-- ==== Sys2Proof/Laws/Regs.lean ====
section
/-!
SUPPORT. Laws/Regs.lean: what a read of a field, or of a table of the state, gives after a write of one.
-/
namespace Sys2Proof.Machine

/-- The place of a field inside an instance of its register: fields at different places never share a key. -/
theorem Fld.key_ne_of_place {f g : Fld} (i j : Nat) (h : f.key 0 % 32768 ≠ g.key 0 % 32768) : f.key i ≠ g.key j := by
  unfold Fld.key at *
  omega

/-- One field in two instances has two keys. -/
theorem Fld.key_ne_of_inst (f : Fld) {i j : Nat} (h : i ≠ j) : f.key i ≠ f.key j := by
  unfold Fld.key
  omega

/-- A field reads what was written to it, cut to its width. -/
theorem State.getF_setF_same {s : State} (h : rises s.regs = true) (f : Fld) (i v : Nat) : (s.setF f i v).getF f i = v % 2 ^ f.w :=
  tget_tset_same _ _ _ _ h

/-- A write leaves every field with another key alone. -/
theorem State.getF_setF_ne (s : State) {f g : Fld} {i j : Nat} (v : Nat) (h : g.key j ≠ f.key i) : (s.setF f i v).getF g j = s.getF g j :=
  tget_tset_ne _ _ _ _ h

/-- A write leaves the fields at every other place alone. -/
theorem State.getF_setF_place (s : State) {f g : Fld} (i j v : Nat) (h : g.key 0 % 32768 ≠ f.key 0 % 32768) :
    (s.setF f i v).getF g j = s.getF g j :=
  s.getF_setF_ne v (Fld.key_ne_of_place j i h)

/-- A write leaves the field's other instances alone. -/
theorem State.getF_setF_inst (s : State) (f : Fld) {i j : Nat} (v : Nat) (h : j ≠ i) : (s.setF f i v).getF f j = s.getF f j :=
  s.getF_setF_ne v (f.key_ne_of_inst h)

theorem State.rises_setF {s : State} (h : rises s.regs = true) (f : Fld) (i v : Nat) : rises (s.setF f i v).regs = true :=
  rises_tset _ _ h

theorem State.canon_regs {s : State} (h : s.canon = true) : rises s.regs = true := (State.canon_iff.1 h).2.2.1

theorem State.ctx_setCtx_same {s : State} (h : rises s.ctxs = true) (x : Nat) (v : Context) : (s.setCtx x v).ctx x = v :=
  tget_tset_same _ _ _ _ h

theorem State.ctx_setCtx_ne (s : State) {x y : Nat} (v : Context) (h : y ≠ x) : (s.setCtx x v).ctx y = s.ctx y := tget_tset_ne _ _ _ _ h

theorem State.queue_setQueue_same {s : State} (h : rises s.queues = true) (x : Nat) (v : Queue) : (s.setQueue x v).queue x = v :=
  tget_tset_same _ _ _ _ h

theorem State.queue_setQueue_ne (s : State) {x y : Nat} (v : Queue) (h : y ≠ x) : (s.setQueue x v).queue y = s.queue y :=
  tget_tset_ne _ _ _ _ h

theorem State.cluster_setCluster_same {s : State} (h : rises s.clusters = true) (x : Nat) (v : Cluster) : (s.setCluster x v).cluster x = v :=
  tget_tset_same _ _ _ _ h

theorem State.cluster_setCluster_ne (s : State) {x y : Nat} (v : Cluster) (h : y ≠ x) : (s.setCluster x v).cluster y = s.cluster y :=
  tget_tset_ne _ _ _ _ h

theorem State.agent_setAgent_same {s : State} (h : rises s.agents = true) (x : Nat) (v : Agent) : (s.setAgent x v).agent x = v :=
  tget_tset_same _ _ _ _ h

theorem State.agent_setAgent_ne (s : State) {x y : Nat} (v : Agent) (h : y ≠ x) : (s.setAgent x v).agent y = s.agent y :=
  tget_tset_ne _ _ _ _ h

theorem State.port_setPort_same {s : State} (h : rises s.ports = true) (x : Nat) (v : Port) : (s.setPort x v).port x = v :=
  tget_tset_same _ _ _ _ h

theorem State.port_setPort_ne (s : State) {x y : Nat} (v : Port) (h : y ≠ x) : (s.setPort x v).port y = s.port y := tget_tset_ne _ _ _ _ h

theorem State.stream_setStream_same {s : State} (h : rises s.streams = true) (x : Nat) (v : Stream) : (s.setStream x v).stream x = v :=
  tget_tset_same _ _ _ _ h

theorem State.stream_setStream_ne (s : State) {x y : Nat} (v : Stream) (h : y ≠ x) : (s.setStream x v).stream y = s.stream y :=
  tget_tset_ne _ _ _ _ h

theorem State.engine_setEngine_same {s : State} (h : rises s.engines = true) (x : Nat) (v : Engine) : (s.setEngine x v).engine x = v :=
  tget_tset_same _ _ _ _ h

theorem State.engine_setEngine_ne (s : State) {x y : Nat} (v : Engine) (h : y ≠ x) : (s.setEngine x v).engine y = s.engine y :=
  tget_tset_ne _ _ _ _ h

theorem State.site_setSite_same {s : State} (h : rises s.sites = true) (x : Nat) (v : Site) : (s.setSite x v).site x = v :=
  tget_tset_same _ _ _ _ h

theorem State.site_setSite_ne (s : State) {x y : Nat} (v : Site) (h : y ≠ x) : (s.setSite x v).site y = s.site y := tget_tset_ne _ _ _ _ h

/-- A tracked command is found as it was set. -/
theorem State.cmd_setCmd_same {s : State} {c d : Cmd} (h : s.cmd? c.id = some d) : (s.setCmd c).cmd? c.id = some c := by
  unfold State.cmd? State.setCmd at *
  dsimp only
  revert h
  generalize s.cmds = cs
  intro h
  induction cs with
  | nil => simp at h
  | cons x cs ih =>
    by_cases e : x.id = c.id
    · simp [e]
    · have e' : (x.id == c.id) = false := by simpa using e
      simp only [List.map_cons, if_neg e, List.find?_cons, e'] at h ⊢
      exact ih h

/-- Setting a command leaves the others. -/
theorem State.cmd_setCmd_ne (s : State) {c : Cmd} {k : Nat} (h : k ≠ c.id) : (s.setCmd c).cmd? k = s.cmd? k := by
  unfold State.cmd? State.setCmd
  dsimp only
  generalize s.cmds = cs
  induction cs with
  | nil => rfl
  | cons x cs ih =>
    have hk : (c.id == k) = false := by simpa using Ne.symm h
    by_cases e : x.id = c.id
    · have hx : (x.id == k) = false := by rw [e]; exact hk
      simp only [List.map_cons, if_pos e, List.find?_cons, hk, hx]
      exact ih
    · simp only [List.map_cons, if_neg e, List.find?_cons, ih]

end Sys2Proof.Machine
end

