-- ==== Sys2Proof/Laws/Frames.lean ====
section
/-!
SUPPORT. Laws/Frames.lean: frames of single updates, for statements of the form "nothing changed but ...".
-/
namespace Sys2Proof.Machine

variable {s t : State} {l : List (Fld × Nat)} {m : List Comp}

theorem OnlyChanged.refl (m : List Comp) (s : State) : OnlyChanged m s s := fun c _ => by cases c <;> rfl

/-- What the Kept lemmas say is a frame. -/
theorem Kept.only (h : Kept (fun c => c ∈ m) s t) : OnlyChanged m s t := h.1

theorem OnlyChanged.mono {m' : List Comp} (h : OnlyChanged m s t) (w : ∀ c ∈ m, c ∈ m') : OnlyChanged m' s t := fun c n => h c fun k => n (w c k)

theorem OnlyChanged.trans {u : State} (h : OnlyChanged m s t) (k : OnlyChanged m t u) : OnlyChanged m s u := fun c n => by
  have a := h c n
  have b := k c n
  cases c <;> exact Eq.trans a b

theorem FieldsKept.refl (l : List (Fld × Nat)) (s : State) : FieldsKept l s s := fun _ _ _ => rfl

/-- Equal register tables read the same. -/
theorem FieldsKept.of_regs (h : t.regs = s.regs) : FieldsKept l s t := fun f i _ => by unfold State.getF; rw [h]

theorem FieldsKept.trans {u : State} (h : FieldsKept l s t) (k : FieldsKept l t u) : FieldsKept l s u := fun f i e => (k f i e).trans (h f i e)

theorem FieldsKept.mono {l' : List (Fld × Nat)} (h : FieldsKept l s t) (w : ∀ e ∈ l, e ∈ l') : FieldsKept l' s t := fun f i e => h f i fun x m => e x (w x m)

/-- Setting a listed field keeps the others. -/
theorem FieldsKept.setF (h : FieldsKept l s t) (f : Fld) (i v : Nat) (w : (f, i) ∈ l) : FieldsKept l s (t.setF f i v) :=
  h.trans fun _ _ e => t.getF_setF_ne v (Ne.symm (e _ w))

theorem OnlyChanged.setF (h : OnlyChanged m s t) (f : Fld) (i v : Nat) (w : Comp.regs ∈ m) : OnlyChanged m s (t.setF f i v) :=
  h.trans fun c n => by cases c <;> first | rfl | exact absurd w n

/-- Setting listed fields is a change of these fields only. -/
theorem OnlyFields.setF (h : OnlyFields l s t) (f : Fld) (i v : Nat) (w : (f, i) ∈ l) : OnlyFields l s (t.setF f i v) :=
  ⟨h.1.setF f i v (by simp), h.2.setF f i v w⟩

theorem OnlyFields.refl (l : List (Fld × Nat)) (s : State) : OnlyFields l s s := ⟨OnlyChanged.refl _ s, FieldsKept.refl l s⟩

/-- A raised cause sets its bit; an interrupt message changes no register. -/
theorem State.fields_raiseEvt (s : State) (fn : Nat) (f : Fld) : FieldsKept [(f, fn)] s (s.raiseEvt fn f) := by
  have h : FieldsKept [(f, fn)] s (s.setF f fn 1) := (FieldsKept.refl _ s).setF f fn 1 (by simp)
  unfold State.raiseEvt
  dsimp only
  split
  · refine h.trans (.of_regs ?_)
    unfold State.sendMsix
    dsimp only
    split
    · rfl
    · split <;> rfl
  · exact h

theorem State.only_raiseEvt (s : State) (fn : Nat) (f : Fld) : OnlyChanged [.regs, .msixs, .out] s (s.raiseEvt fn f) :=
  (State.raiseEvt_kept (E := fun c => c ∈ [Comp.regs, .msixs, .out]) s fn f (Kept.refl s) (by simp) (by simp) (by simp)).only

/-! ### Registers that an operation may change -/

variable {rs : List Reg}

theorem RegsKept.refl (rs : List Reg) (s : State) : RegsKept rs s s := fun _ _ _ => rfl

theorem RegsKept.trans {u : State} (h : RegsKept rs s t) (k : RegsKept rs t u) : RegsKept rs s u := fun f i e => (k f i e).trans (h f i e)

theorem RegsKept.mono {rs' : List Reg} (h : RegsKept rs s t) (w : ∀ r ∈ rs, r ∈ rs') : RegsKept rs' s t := fun f i e =>
  h f i fun m => e (by
    obtain ⟨r, hr, he⟩ := List.mem_map.1 m
    exact List.mem_map.2 ⟨r, w r hr, he⟩)

theorem RegsKept.of_regs {u : State} (h : RegsKept rs s t) (e : u.regs = t.regs) : RegsKept rs s u := fun f i w => by
  rw [← h f i w]
  unfold State.getF
  rw [e]

/-- Setting a field of a listed register. -/
theorem RegsKept.setF (h : RegsKept rs s t) (f : Fld) (i v : Nat) (w : f.key 0 / 128 % 256 ∈ rs.map (·.idx)) : RegsKept rs s (t.setF f i v) :=
  h.trans fun g j e => t.getF_setF_ne v fun k => e (by
    rw [k]
    have : f.key i / 128 % 256 = f.key 0 / 128 % 256 := by unfold Fld.key; omega
    rwa [this])

theorem RegsKept.ite {u : State} {c : Prop} [Decidable c] (h : RegsKept rs s t) (k : RegsKept rs s u) : RegsKept rs s (if c then t else u) := by
  split
  · exact h
  · exact k

theorem RegsKept.foldl {α : Type} (f : State → α → State) (hf : ∀ u a, RegsKept rs u (f u a)) (l : List α) (h : RegsKept rs s t) :
    RegsKept rs s (l.foldl f t) := by
  induction l generalizing t with
  | nil => exact h
  | cons a l ih => exact ih (h.trans (hf t a))

theorem State.regs_sendMsix (s : State) (fn vec : Nat) : (s.sendMsix fn vec).regs = s.regs := by
  unfold State.sendMsix
  dsimp only
  split
  · rfl
  · split <;> rfl

theorem RegsKept.raiseEvt (h : RegsKept rs s t) (fn : Nat) (f : Fld) (w : f.key 0 / 128 % 256 ∈ rs.map (·.idx)) : RegsKept rs s (t.raiseEvt fn f) := by
  have k := h.setF f fn 1 w
  unfold State.raiseEvt
  dsimp only
  split
  · exact k.of_regs (State.regs_sendMsix _ _ _)
  · exact k

theorem State.regs_showOldest (s : State) : RegsKept recordRegs s s.showOldest := by
  have h : ∀ (u : State) (a : Nat), RegsKept recordRegs u (u.setF F.erqDataBytes a (fieldAt (s.erq.headD []) (8 * a) 8)) := fun u a =>
    (RegsKept.refl recordRegs u).setF F.erqDataBytes a _ (by decide)
  exact RegsKept.foldl _ h _ ((RegsKept.refl recordRegs s).setF F.erqStatusCount 0 _ (by decide))

theorem State.regs_appendRec (s : State) (sev : Nat) (b : List Byte) : RegsKept recordRegs s (s.appendRec sev b) := by
  have r := RegsKept.refl recordRegs s
  have h1 : RegsKept recordRegs s (if s.erq.length < 1024 then
      (if s.erq.isEmpty then (({ s with erq := s.erq ++ [b] } : State).raiseEvt 0 F.pciEvtcauseErq).emit (.mctp 1 s.rseq 0)
        else { s with erq := s.erq ++ [b] })
      else s.bumpSat F.erqStatusLost 0 1) := by
    refine RegsKept.ite (RegsKept.ite ?_ (r.of_regs rfl)) (r.setF _ _ _ (by decide))
    exact ((r.of_regs (u := { s with erq := s.erq ++ [b] }) rfl).raiseEvt 0 F.pciEvtcauseErq (by decide)).of_regs rfl
  unfold State.appendRec
  dsimp only
  generalize (if s.erq.length < 1024 then
      (if s.erq.isEmpty then (({ s with erq := s.erq ++ [b] } : State).raiseEvt 0 F.pciEvtcauseErq).emit (.mctp 1 s.rseq 0)
        else { s with erq := s.erq ++ [b] })
      else s.bumpSat F.erqStatusLost 0 1) = s1 at h1 ⊢
  have h2 : RegsKept recordRegs s (if sev ≥ 2 then { s1 with fwLog := b :: s1.fwLog } else s1) := RegsKept.ite (h1.of_regs rfl) h1
  generalize (if sev ≥ 2 then { s1 with fwLog := b :: s1.fwLog } else s1) = s2 at h2 ⊢
  have hf : ∀ (u : State) (a : Nat), RegsKept recordRegs u (u.setF F.erqFatalBytes a (fieldAt b (8 * a) 8)) := fun u a =>
    (RegsKept.refl recordRegs u).setF F.erqFatalBytes a _ (by decide)
  have h3 : RegsKept recordRegs s (if sev = 3 then
      ((List.range 8).foldl (fun t i => t.setF F.erqFatalBytes i (fieldAt b (8 * i) 8)) s2).setF F.erqStatusFatalv 0 1 else s2) :=
    RegsKept.ite ((RegsKept.foldl _ hf _ h2).setF F.erqStatusFatalv 0 1 (by decide)) h2
  generalize (if sev = 3 then
      ((List.range 8).foldl (fun t i => t.setF F.erqFatalBytes i (fieldAt b (8 * i) 8)) s2).setF F.erqStatusFatalv 0 1 else s2) = s3 at h3 ⊢
  exact (h3.of_regs (u := { s3 with rseq := lo32 (s3.rseq + 1) }) rfl).trans (State.regs_showOldest _)

/-- An error record changes the registers of the error queue and the event cause only. -/
theorem State.regs_record (s : State) (r : Rec) : RegsKept recordRegs s (s.record r) := by
  unfold State.record
  split
  · split
    · exact (RegsKept.refl _ s).of_regs rfl
    · exact (RegsKept.refl _ s).of_regs rfl
  · extract_lets t u
    have h1 : RegsKept recordRegs s t := State.regs_appendRec _ _ _
    have h2 : RegsKept recordRegs s u := RegsKept.ite (h1.setF _ _ _ (by decide)) h1
    exact RegsKept.ite (h2.setF _ _ _ (by decide)) h2

theorem State.regs_eccLog (s : State) (w : Nat) (unc : Bool) (src sym : Nat) : RegsKept memoryRegs s (s.eccLog w unc src sym) := by
  unfold State.eccLog
  exact (((((((RegsKept.refl _ s).setF _ _ _ (by decide)).setF _ _ _ (by decide)).setF _ _ _ (by decide)).setF _ _ _ (by decide)).setF _ _ _
    (by decide)).setF _ _ _ (by decide)).setF _ _ _ (by decide)

theorem State.regs_fixSymbol (s : State) (w p e : Nat) : (s.fixSymbol w p e).regs = s.regs := by
  unfold State.fixSymbol
  split <;> rfl

/-- Decoding a word changes the site's ECC registers and those of a record only. -/
theorem State.regs_decodeWord (s : State) (w src : Nat) : RegsKept memoryRegs s (s.decodeWord w src) := by
  unfold State.decodeWord
  dsimp only
  have r := RegsKept.refl memoryRegs s
  have f : ∀ p e d, RegsKept memoryRegs s ((s.fixSymbol w p e).setDev w d) := fun p e d => r.of_regs (State.regs_fixSymbol s w p e)
  split
  · exact RegsKept.ite (r.setF _ _ _ (by decide)) r
  · split
    · exact r
    · exact RegsKept.ite (r.setF _ _ _ (by decide)) r
    · exact ((f _ _ _).setF _ _ _ (by decide)).trans (State.regs_eccLog _ _ _ _ _)
    · refine RegsKept.ite (RegsKept.setF (((f _ _ pzDev).setF _ _ _ (by decide)).trans (State.regs_eccLog _ _ _ _ _)) _ _ _ (by decide)) ?_
      exact ((f _ _ pzDev).setF _ _ _ (by decide)).trans (State.regs_eccLog _ _ _ _ _)
    · have h : RegsKept memoryRegs s ((s.setDev w pzDev).eccUncorrectable w src (tget (fun _ => 0) s.ecc w)) := by
        unfold State.eccUncorrectable
        exact (((r.of_regs (u := s.setDev w pzDev) rfl).setF F.memEcccntUe _ _ (by decide)).trans (State.regs_eccLog _ _ _ _ _)).trans
          ((State.regs_record _ _).mono (by decide))
      exact RegsKept.ite (h.setF _ _ _ (by decide)) h

/-- Reading words changes counts, ECC registers and those of a record only. -/
theorem State.regs_readWords (s : State) (l : List Nat) : RegsKept memoryRegs s (s.readWords l) :=
  RegsKept.foldl _ (fun u w => (State.regs_decodeWord u w 0).setF _ _ _ (by decide)) _ (RegsKept.refl _ s)

end Sys2Proof.Machine
end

> **TASK STATEMENT**: Across the whole listing above, find every line with the string "erqStatusLost" and copy it.

> **FINISHED EXERCISE**:
      else s.bumpSat F.erqStatusLost 0 1) := by
      else s.bumpSat F.erqStatusLost 0 1) = s1 at h1 ⊢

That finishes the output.